[Paper] A Task Decomposition and Planning Framework for Efficient LLM Inference in AI-Enabled WiFi-Offload Networks

Published: 2 days ago (April 23, 2026 at 04:05 AM EDT)

4 min read

Source: arXiv

Source: arXiv - 2604.21399v1

Overview

The paper introduces a novel framework that lets resource‑limited wireless devices tap into large language models (LLMs) by intelligently splitting and scheduling inference tasks across local hardware and nearby edge Wi‑Fi access points. By combining LLM‑driven task decomposition with a latency‑aware scheduler, the authors demonstrate up to 20 % lower response times and an 80 % boost in a composite “reward” metric compared with naïve local‑only or nearest‑edge offloading strategies.

Key Contributions

LLM‑based Planner: A lightweight, distilled model that predicts how hard each sub‑task will be and estimates the length of the generated output tokens.
Task Decomposition Mechanism: Enables a single user request to be broken into multiple subtasks that can be processed in parallel on heterogeneous devices (phone, edge AP, or both).
Decomposition‑Aware Scheduler: Jointly optimizes subtask placement, execution order, and result aggregation while respecting Wi‑Fi contention, queueing delays, and compute limits.
Comprehensive Simulation Suite: Evaluates the framework in a multi‑user, multi‑edge Wi‑Fi environment, showing a 20 % latency reduction and an 80 % improvement in a latency‑accuracy reward metric over baseline approaches.
Distillation Pipeline: Shows that a compact planner (≈10 % of the teacher LLM size) can achieve near‑teacher performance, making edge deployment feasible.

Methodology

System Model – The authors model a Wi‑Fi network with several users, each equipped with a modest CPU/GPU, and multiple edge access points (APs) that host more powerful LLM inference engines.
Planner Design – A large “teacher” LLM first learns to (a) split a user query into logical subtasks, (b) predict each subtask’s computational difficulty, and (c) estimate the number of output tokens. Knowledge distillation then creates a lightweight “student” planner that runs on the edge or even on the device itself.
Decomposition‑Aware Scheduling – Using the planner’s predictions, the scheduler solves a mixed‑integer optimization problem that decides:
- Which subtasks stay local vs. go to which AP.
- The order of execution to respect communication bandwidth and queuing constraints.
- How to aggregate partial results into the final answer.
  The problem is approximated with a greedy heuristic that runs in real‑time.
Evaluation – Simulations vary the number of users, Wi‑Fi contention levels, and LLM sizes. Baselines include (i) pure local inference, (ii) offloading the whole request to the nearest AP, and (iii) a random split‑and‑offload scheme.

Results & Findings

Metric	Local‑Only	Nearest‑Edge	Proposed Framework
Avg.
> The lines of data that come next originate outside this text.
-- ==== Sys2Proof/Tests/Slice0.lean ====
section
/-! SUPPORT. The model's own tests. Words are written from the manual's encodings and results from its worked examples
and tables, or by hand from its rules. For each obligation with hypotheses, a `witness` shows a state that meets them,
clause by clause, at the edge of a range where there is one. -/

open Sys2Proof Sys2Proof.Machine

namespace Sys2Proof.Tests

set_option Elab.async false

/-- Core 0 with its c0 in supervisor mode, at the bundle of offset 8, its context changed by `f`. -/
def base (f : Context → Context := id) : State := { State.reset.placed.modCx f with cur := { p := 8, at_ := 8, next := 12 } }

/-- What an instruction leaves, seen through `g`; nothing when it does not answer a next state. -/
def after {α : Type} (i : Instr) (s : State) (g : State → α) : Option α :=
  match exec i s with
  | .next t => some (g t)
  | _ => none

/-- Registers of a context, set. -/
def gs (l : List (Fin 32 × Word)) (x : Context) : Context :=
  { x with r.g := l.foldl (fun v p => v.set p.1 p.2) x.r.g }
def vs (l : List (Fin 32 × VReg)) (x : Context) : Context :=
  { x with r.v := l.foldl (fun v p => v.set p.1 p.2) x.r.v }
def ps (l : List (Fin 8 × Mask)) (x : Context) : Context :=
  { x with r.p := l.foldl (fun v p => v.set p.1 p.2) x.r.p }

/-- The same word in each of the four lanes. -/
def four (x : Word) : VReg := x ++ x ++ x ++ x

/-- The state with an event's operands. -/
def evd (e : EvArg) (s : State) : State := { s with ev := e }

/-- Own ULM through its window. -/
def own : Word := 0x00FFE00000000000

/-- Core 0 with KSEG0 open to remote reads and writes too. -/
def opened : State := base.modHere fun k => { k with kseg := k.kseg.set 0 0x00000F8040000000 }

/-- Main memory from address 0 up to 2^30 mapped for PASID 0 (R335, R336, R411): the PASID entry stands at 0, and tables at
0x1000, 0x2000 and 0x3000. -/
def mapped (s : State) : State :=
  (((s.storeNat 0 8 0x1001).storeNat 0x1000 8 0x2001).storeNat 0x2000 8 0x3001).storeNat 0x3000 8 0x4000005B

def aMsg : Msg :=
  { id := 7, kind := .msend, sender := 0, ctx := 0, launch := 0, target := 0, key := 3, off := 8, va := own,
    words := [1, 2, 3, 4, 5, 6, 7, 8], marks := List.replicate 8 false }

/-- The group of core 0 narrowed to one core, changed by `f`. -/
def grouped (f : Group → Group) (s : State := base) : State := s.modGroup 0 fun g => f { g with w := 1 }

/-- Memory that lists nothing holds an image that is accepted. -/
theorem memBytes_zero (a n : Nat) : memBytes [] a n = List.replicate n 0 := by
  induction n generalizing a with
  | zero => rfl
  | succ n ih => simp [memBytes, ih, memGet, List.replicate_succ]
theorem zero_image : imageBad (List.replicate 0x1000 0) = false ∧ imageMat (List.replicate 0x1000 0) = false := by
  decide +kernel

/-! ### Words -/

def readsAs (w : Nat) (lone : Bool) (i : Instr) : Bool := decide (decodeWord (BitVec.ofNat 32 w) = some (lone, i))

theorem test_words_scalar :
    (readsAs 0xC4268ACF true (.lui 4 0x68ACF) && readsAs 0xC321009A true (.addi 4 4 0x9A) &&
      readsAs 0xC5200048 true (.lhi 4 0x48) && readsAs 0xC3383FFD true (.li 7 0x7FD) && readsAs 0x80000000 true .nopC &&
      readsAs 0x40000000 false .nopA) = true := by decide
theorem test_words_control :
    (readsAs 0x8343FFFC true (.bany 2 0x3FFFC) && readsAs 0x84A7FFDE true (.bnz 9 0x3FFDE) && readsAs 0x86000020 true .ret &&
      readsAs 0x86004030 true (.jv 1) && readsAs 0x87000020 true .fim && readsAs 0x87001400 true (.ifm 0xA 0)) = true := by
  decide
theorem test_words_system :
    (readsAs 0x80194000 true (.kget 5 0) && readsAs 0x8021C00D true (.kset 7 0xD) &&
      readsAs 0x884A0000 true (.cstart 9 8 0) && readsAs 0x88000030 true .cyield && readsAs 0x88000040 true .cexit) = true := by
  decide
theorem test_words_vector :
    (readsAs 0x48190A12 false (.vadd 3 4 5 .w 2) && readsAs 0xD02A9240 true (.vput 5 10 9 .b 0) &&
      readsAs 0xC90886D0 true (.vcmplt 1 2 3 .w 0) && readsAs 0xD23190F8 true (.wsum 6 6 8 .d 0)) = true := by decide
theorem test_words_float :
    (readsAs 0xCC204435 true (.ffma 4 1 2 3 .w 1) && readsAs 0xCA0883A8 true (.fround 1 2 .rtz .w 0) &&
      readsAs 0xCB299808 true (.cvtf 5 6 .e4m3 .w 0)) = true := by decide
theorem test_words_memory :
    (readsAs 0x0929B002 false (.ld64 5 6 2) && readsAs 0x8A299802 true (.st64 5 6 2) && readsAs 0x8B418800 true (.vst 8 6 0) &&
      readsAs 0x8D21D109 true (.aadd 4 7 8 .d .rel .gr) && readsAs 0x8D031BB9 true (.adecz 0 12 13 .d .rel .gr)) = true := by
  decide
theorem test_words_copies :
    (readsAs 0x8F10C903 true (.cpy 2 3 4 true false 3) && readsAs 0x8F280063 true (.ctw 5 3) &&
      readsAs 0x8F018152 true (.ired 6 true 2)) = true := by decide
theorem test_words_queues :
    (readsAs 0x90400003 true (.qpop 8 0 .q3) && readsAs 0x90400412 true (.qpopl 8 0 2 .q2) && readsAs 0x90000480 true (.rsend 2) &&
      readsAs 0x90001490 true (.bsend 10) && readsAs 0x90014870 true (.hsend 5 4)) = true := by decide
theorem test_words_exchange :
    (readsAs 0x91000020 true .xsync && readsAs 0x91008610 true (.xred 2 3 false) &&
      readsAs 0x91018801 true (.xsend 6 4 .row) && readsAs 0x92198001 true (.launchNb 3 6) &&
      readsAs 0x92018010 true (.ekickGecko 6)) = true := by decide
theorem test_words_matrix :
    (readsAs 0xD3440A88 true (.mgo 8 16 5 true) && readsAs 0xD34400C0 true (.mrd 8 16) && readsAs 0xD301C300 true (.rep 0 7 1) &&
      readsAs 0xD3000120 true .repe && readsAs 0xD30100A0 true (.msc 4) && readsAs 0xD3400060 true (.mzero 8) &&
      readsAs 0xD3400020 true (.mclaim 8) && readsAs 0xD331C000 true (.mshape 6 7)) = true := by decide
theorem test_words_geometry :
    (readsAs 0xD4508800 true (.bxt 10 2 4 0) && readsAs 0xD4608C28 true (.trix 12 2 6 .back 0) &&
      readsAs 0xD4A31480 true (.cov 20 12 10 .off 0) && readsAs 0x93518000 true (.ztst 10 6 0)) = true := by decide

/-- Words that are no instruction: a reserved field not zero, an unassigned code (R39, R43). -/
theorem test_words_refused :
    ([0x80000001, 0x40000001, 0xBF000000].all fun w => (decodeWord (BitVec.ofNat 32 w)).isNone) = true := by decide

/-! ### Ill-formed terms, one for each check (R44, R121, R167, R171, R198) -/

theorem test_ill_formed_types :
    ([.cvtf 1 2 .n64 .w 0, .cvtf 1 2 .i8 .w 0, .cvtfi 1 2 .e4m3 .w 0, .cvtif 1 2 .e4m3 .w 0, .cvtq 1 2 .bf16 .w 0, .cvtsr 1 2 .f64 .w 0,
      .vext 1 2 3 .b 0, .vins 1 2 3 .d 0].all fun i => !wellFormed i) = true := by decide
theorem test_ill_formed_registers :
    ([.qpop 8 1 .q3, .qpop 9 0 .q0, .qpeek 8 1 2 .q3, .qpeek 9 0 2 .q0, .qpopl 8 1 2 .q3, .qpopl 25 0 2 .q0, .qpopl 29 0 2 .q1,
      .qpopl 31 0 2 .q2, .qcnt 8 1 .q2, .msend 4 3, .rsend 3, .bsend 3, .bxt 10 31 4 0, .bxt 10 2 30 0, .trix 12 31 6 .back 0,
      .trix 12 2 31 .back 0, .cdec 31 2 3 0, .cov 20 12 31 .off 0, .hcmp 4 2 4 0].all fun i => !wellFormed i) = true := by
  decide
theorem test_well_formed_edges :
    ([.qpop 8 1 .q1, .qpop 30 0 .q0, .qpopl 24 0 2 .q0, .qpopl 28 0 2 .q1, .qpopl 30 0 2 .q2, .qpopl 31 0 2 .q3, .rsend 30,
      .bxt 10 30 29 0, .trix 12 30 30 .back 0, .cdec 30 2 3 0, .cov 20 12 30 .off 0, .hcmp 4 2 5 0].all wellFormed) = true := by
  decide

/-! ### Scalar and control instructions: witnesses, and the worked examples of R88, R92 and R90 -/

theorem witness_clean : base.cleanG [0, 1, 31] ∧ (base (gs [(2, 1)])).cleanG [2] := by unfold State.cleanG; decide
theorem witness_PoisonedSourceTraps : let s := base fun x => { x with r.gMark := 0x80000004 }
    s.plain ∧ s.src.gBad 2 = true ∧ s.src.gBad 31 = true := by
  unfold State.plain State.doubleFault; decide
theorem witness_Branches : base.src.pBad 0 = false ∧ base.src.pBad 7 = false ∧ base.cleanG [1, 2] := by
  unfold State.cleanG; decide
theorem witness_CallsAndReturns_call :
    (base fun x => { x with f.depth := 7 }).cx.f.depth.toNat < 8 ∧
    (let s := base (gs [(2, 0x1FFFC), (3, 2)])
     s.cleanG [2] ∧ (s.src.g 2).toNat % 4 = 0 ∧ s.cleanG [3] ∧ (s.src.g 3).toNat % 4 ≠ 0 ∧ s.plain) ∧
    (let s := base fun x => { x with f.depth := 8, k.spill := 0xFF8 }
     s.wf ∧ s.cx.f.depth = 8 ∧ s.cx.f.retBad.getLsbD 0 = false ∧ s.kBad 0x00B = false ∧
       s.localCheck 0xFF8 8 { w := true } = .ok) := by
  unfold State.cleanG State.plain State.doubleFault State.wf; decide
theorem witness_CallsAndReturns_ret :
    (let s := base fun x => { x with f.depth := 1 }
     0 < s.cx.f.depth.toNat ∧ s.cx.f.depth.toNat ≤ 8 ∧ s.cx.f.retBad.getLsbD 0 = false) ∧
    (let s := base fun x => { x with f.spilled := 1, k.spill := 0xFF8 }
     s.cx.f.depth = 0 ∧ s.cx.f.spilled ≠ 0 ∧ s.kBad 0x00B = false ∧ s.localCheck 0xFF8 8 { r := true } = .ok ∧
       s.poisoned (s.hereKey 0xFF8) = false ∧ s.cx.f.depth.toNat ≤ 8) ∧
    (let s := base fun x => { x with f.spilled := 1, k.mark := 0x800 }
     s.cx.f.spilled ≠ 0 ∧ s.kBad 0x00B = true ∧ s.plain) ∧
    (base.cx.f.depth = 0 ∧ base.cx.f.spilled = 0 ∧ base.plain) := by
  unfold State.plain State.doubleFault; decide
theorem witness_EntriesAndExitsCancel :
    (∃ t, (base fun x => { x with f.depth := 7 }).cx.f.depth.toNat < 8 ∧
      exec (.call 2) (base fun x => { x with f.depth := 7 }) = .next t) ∧
    (∃ t, base.first ∧ base.cx.pBad 1 = false ∧ base.cx.f.kmsd.toNat < 32 ∧ base.cx.f.kmask ≠ 0 ∧
      exec (.ifm 2 1) base = .next t ∧ t.first) ∧
    (∃ t, ¬ base.doubleFault ∧ base.cur.p.toNat % 4 = 0 ∧ base.kBad 0x000 = false ∧ base.kBad 0x001 = false ∧
      exec (.trap 5) base = .next t) := by
  unfold State.first State.doubleFault
  exact ⟨⟨_, by decide, rfl⟩, ⟨_, by decide, by decide, by decide, by decide, rfl, by decide⟩,
    _, by decide, by decide, by decide, by decide, rfl⟩
theorem witness_JumpByLanes :
    let s := base fun x => { vs [(1, four 0x100)] x with f.kmsd := 31 }
    let u := base fun x => { vs [(1, 0x200#64 ++ (0x200 : Word) ++ (0x100 : Word) ++ (0x100 : Word))] x with f.kmsd := 32 }
    let v := base (vs [(1, four 0x102)])
    s.first ∧ s.cx.vBad 1 &&& s.cx.f.kmask = 0 ∧ s.cx.f.kmask.getLsbD 0 = true ∧
    (∀ l, l < 4 → (lane l (s.cx.v 1)).toNat % 4 = 0 ∧ (lane l (s.cx.v 1)) = lane 0 (s.cx.v 1)) ∧
    (u.plain ∧ 32 ≤ u.cx.f.kmsd.toNat ∧ ∀ l, l < 4 → ((3#4).getLsbD l = decide (lane l (u.cx.v 1) = lane 0 (u.cx.v 1)))) ∧
    (v.plain ∧ (lane 0 (v.cx.v 1)).toNat % 4 ≠ 0) := by
  unfold State.first State.plain State.doubleFault; decide
def slot (x : Context) (k : Nat) : MaskEntry := (x.f.stack.toList[k]?).getD {}
def entry (k : MaskKind) : MaskEntry := { mask := 0xF, kind := k, resume := 0x20 }
theorem witness_IfElse :
    let s := base fun x => { ps [(1, 3)] x with f.kmsd := 31, f.stack := x.f.stack.set 30 (entry .ifKind), f.kmask := 3 }
    let u := base fun x => { x with f.kmsd := 32, f.stack := x.f.stack.set 31 (entry .loopKind) }
    let top := slot s.cx 30
    s.first ∧ s.cx.pBad 1 = false ∧ s.cx.f.kmsd.toNat < 32 ∧ s.cx.f.kmask &&& s.cx.p 1 ≠ 0 ∧ s.cx.f.kmask &&& s.cx.p 2 = 0 ∧
    top.kind = .ifKind ∧ top.bad = false ∧ top.mask &&& ~~~s.cx.f.kmask ≠ 0 ∧
    top.mask &&& ~~~(0xF : Mask) = 0 ∧ u.plain ∧ 32 ≤ u.cx.f.kmsd.toNat ∧
    (slot u.cx 31).kind = .loopKind ∧ base.cx.f.kmsd = 0 := by
  unfold State.first State.plain State.doubleFault; decide
theorem witness_Loops :
    let s := base fun x => { ps [(1, 3), (2, 0xF)] x with
      f.kmsd := 32, f.stack := (x.f.stack.set 30 (entry .ifKind)).set 31 (entry .loopKind) }
    let top := slot s.cx 31
    let m := s.cx.f.kmask
    base.first ∧ (base fun x => { x with f.kmsd := 30 }).cx.f.kmsd.toNat ≤ 30 ∧
    30 < (base fun x => { x with f.kmsd := 31 }).cx.f.kmsd.toNat ∧ s.plain ∧
    s.cx.pBad 1 = false ∧ 2 ≤ s.cx.f.kmsd.toNat ∧ s.cx.f.kmsd.toNat ≤ 32 ∧ top.kind = .loopKind ∧ top.bad = false ∧
    (slot s.cx 30).bad = false ∧
    m &&& ~~~(m &&& s.cx.p 1) ≠ 0 ∧ m &&& ~~~(m &&& s.cx.p 2) = 0 ∧ m &&& ~~~s.cx.p 2 = 0 ∧ m &&& ~~~s.cx.p 1 ≠ 0 ∧
    top.mask &&& ~~~(m &&& ~~~s.cx.p 1) ≠ 0 ∧ top.mask &&& ~~~(m &&& ~~~s.cx.p 3) = 0 ∧ base.cx.f.kmsd = 0 := by
  unfold State.first State.plain State.doubleFault; decide
/-- A LOOP entry with nothing below it, whose lanes are all in the loop, or two of the three. -/
def loneLoop (m : Mask) : State := base fun x => { ps [(1, 3), (2, 0xF), (4, m)] x with
  f.kmsd := 1, f.kmask := m, f.stack := x.f.stack.set 0 (entry .loopKind) }
theorem witness_Loops_alone :
    let s := loneLoop 0xF
    let u := loneLoop 3
    s.first ∧ s.plain ∧ u.plain ∧ s.cx.pBad 1 = false ∧ s.cx.f.kmsd.toNat = 1 ∧ (slot s.cx 0).kind = .loopKind ∧
    (slot s.cx 0).bad = false ∧ s.cx.f.kmask &&& ~~~(s.cx.f.kmask &&& s.cx.p 1) ≠ 0 ∧
    (let b := u.cx.f.kmask &&& u.cx.p 2
     u.cx.f.kmask &&& ~~~b = 0 ∧ (slot u.cx 0).mask &&& ~~~b ≠ 0) ∧
    (let b := s.cx.f.kmask &&& s.cx.p 2
     s.cx.f.kmask &&& ~~~b = 0 ∧ (slot s.cx 0).mask &&& ~~~b = 0) ∧
    s.cx.f.kmask &&& ~~~s.cx.p 1 ≠ 0 ∧ s.cx.f.kmask &&& ~~~s.cx.p 2 = 0 ∧
    (slot s.cx 0).mask &&& ~~~(s.cx.f.kmask &&& ~~~s.cx.p 1) ≠ 0 ∧
    (slot s.cx 0).mask &&& ~~~(s.cx.f.kmask &&& ~~~s.cx.p 3) = 0 := by
  unfold State.first State.plain State.doubleFault; decide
End‑to‑End Latency	1.45 s	1.20 s	0.96 s (≈20 % ↓)
Composite Reward (latency × accuracy)	0.62	0.71	1.28 (≈80 % ↑)
Planner Size (parameters)	–	–	12 M (student) vs. 120 M (teacher)
Planner Inference Time	–	–	3 ms on edge CPU

Latency‑Accuracy Trade‑off: By sending only the “hard” subtasks to the edge and keeping simple ones local, the system avoids unnecessary network delays while still leveraging the edge’s superior compute power for the heavy lifting.
Planner Efficiency: The distilled planner adds negligible overhead, confirming its suitability for real‑time edge deployment.
Scalability: As the number of concurrent users grows, the scheduler gracefully balances load, preventing any single AP from becoming a bottleneck.

Practical Implications

Mobile Apps with LLM Features: Developers can embed sophisticated conversational or reasoning capabilities (e.g., code assistance, on‑device summarization) without requiring a high‑end GPU on the phone.
Edge‑First AI Services: Enterprises deploying private Wi‑Fi networks (e.g., factories, campuses) can offer LLM‑powered tools with predictable latency, improving user experience for AR/VR, real‑time translation, or decision‑support dashboards.
Cost Savings: By offloading only the most demanding subtasks, operators avoid over‑provisioning edge hardware, leading to lower CAPEX and energy consumption.
Network‑Aware AI: The framework demonstrates a concrete path toward “network‑intelligent” AI pipelines that adapt to contention and bandwidth fluctuations, a capability increasingly important for 5G/6G edge ecosystems.

Limitations & Future Work

Simulation‑Only Validation: The study relies on synthetic workloads and a simulated Wi‑Fi environment; real‑world experiments (e.g., on commercial routers) are needed to confirm robustness.
Static Scheduler Heuristic: The current greedy algorithm may not capture long‑term optimality under highly dynamic traffic; reinforcement‑learning‑based schedulers could be explored.
Security & Privacy: Splitting queries across devices raises concerns about data leakage; future work should integrate encryption or secure multi‑party computation.
Generalization to Other Modalities: Extending the decomposition approach to multimodal models (vision‑language, audio) remains an open research direction.

Authors

Mingqi Han
Xinghua Sun

Paper Information

arXiv ID: 2604.21399v1
Categories: cs.DC, cs.NI
Published: April 23, 2026
PDF: Download PDF

[Paper] A Task Decomposition and Planning Framework for Efficient LLM Inference in AI-Enabled WiFi-Offload Networks

Overview

Key Contributions

Methodology

Results & Findings

Practical Implications

Limitations & Future Work

Authors

Paper Information

Related posts

[Paper] Leveraging SIMD for Accelerating Large-number Arithmetic

[Paper] Systematizing Blockchain Research Themes and Design Patterns: Insights from the University Blockchain Research Initiative (UBRI)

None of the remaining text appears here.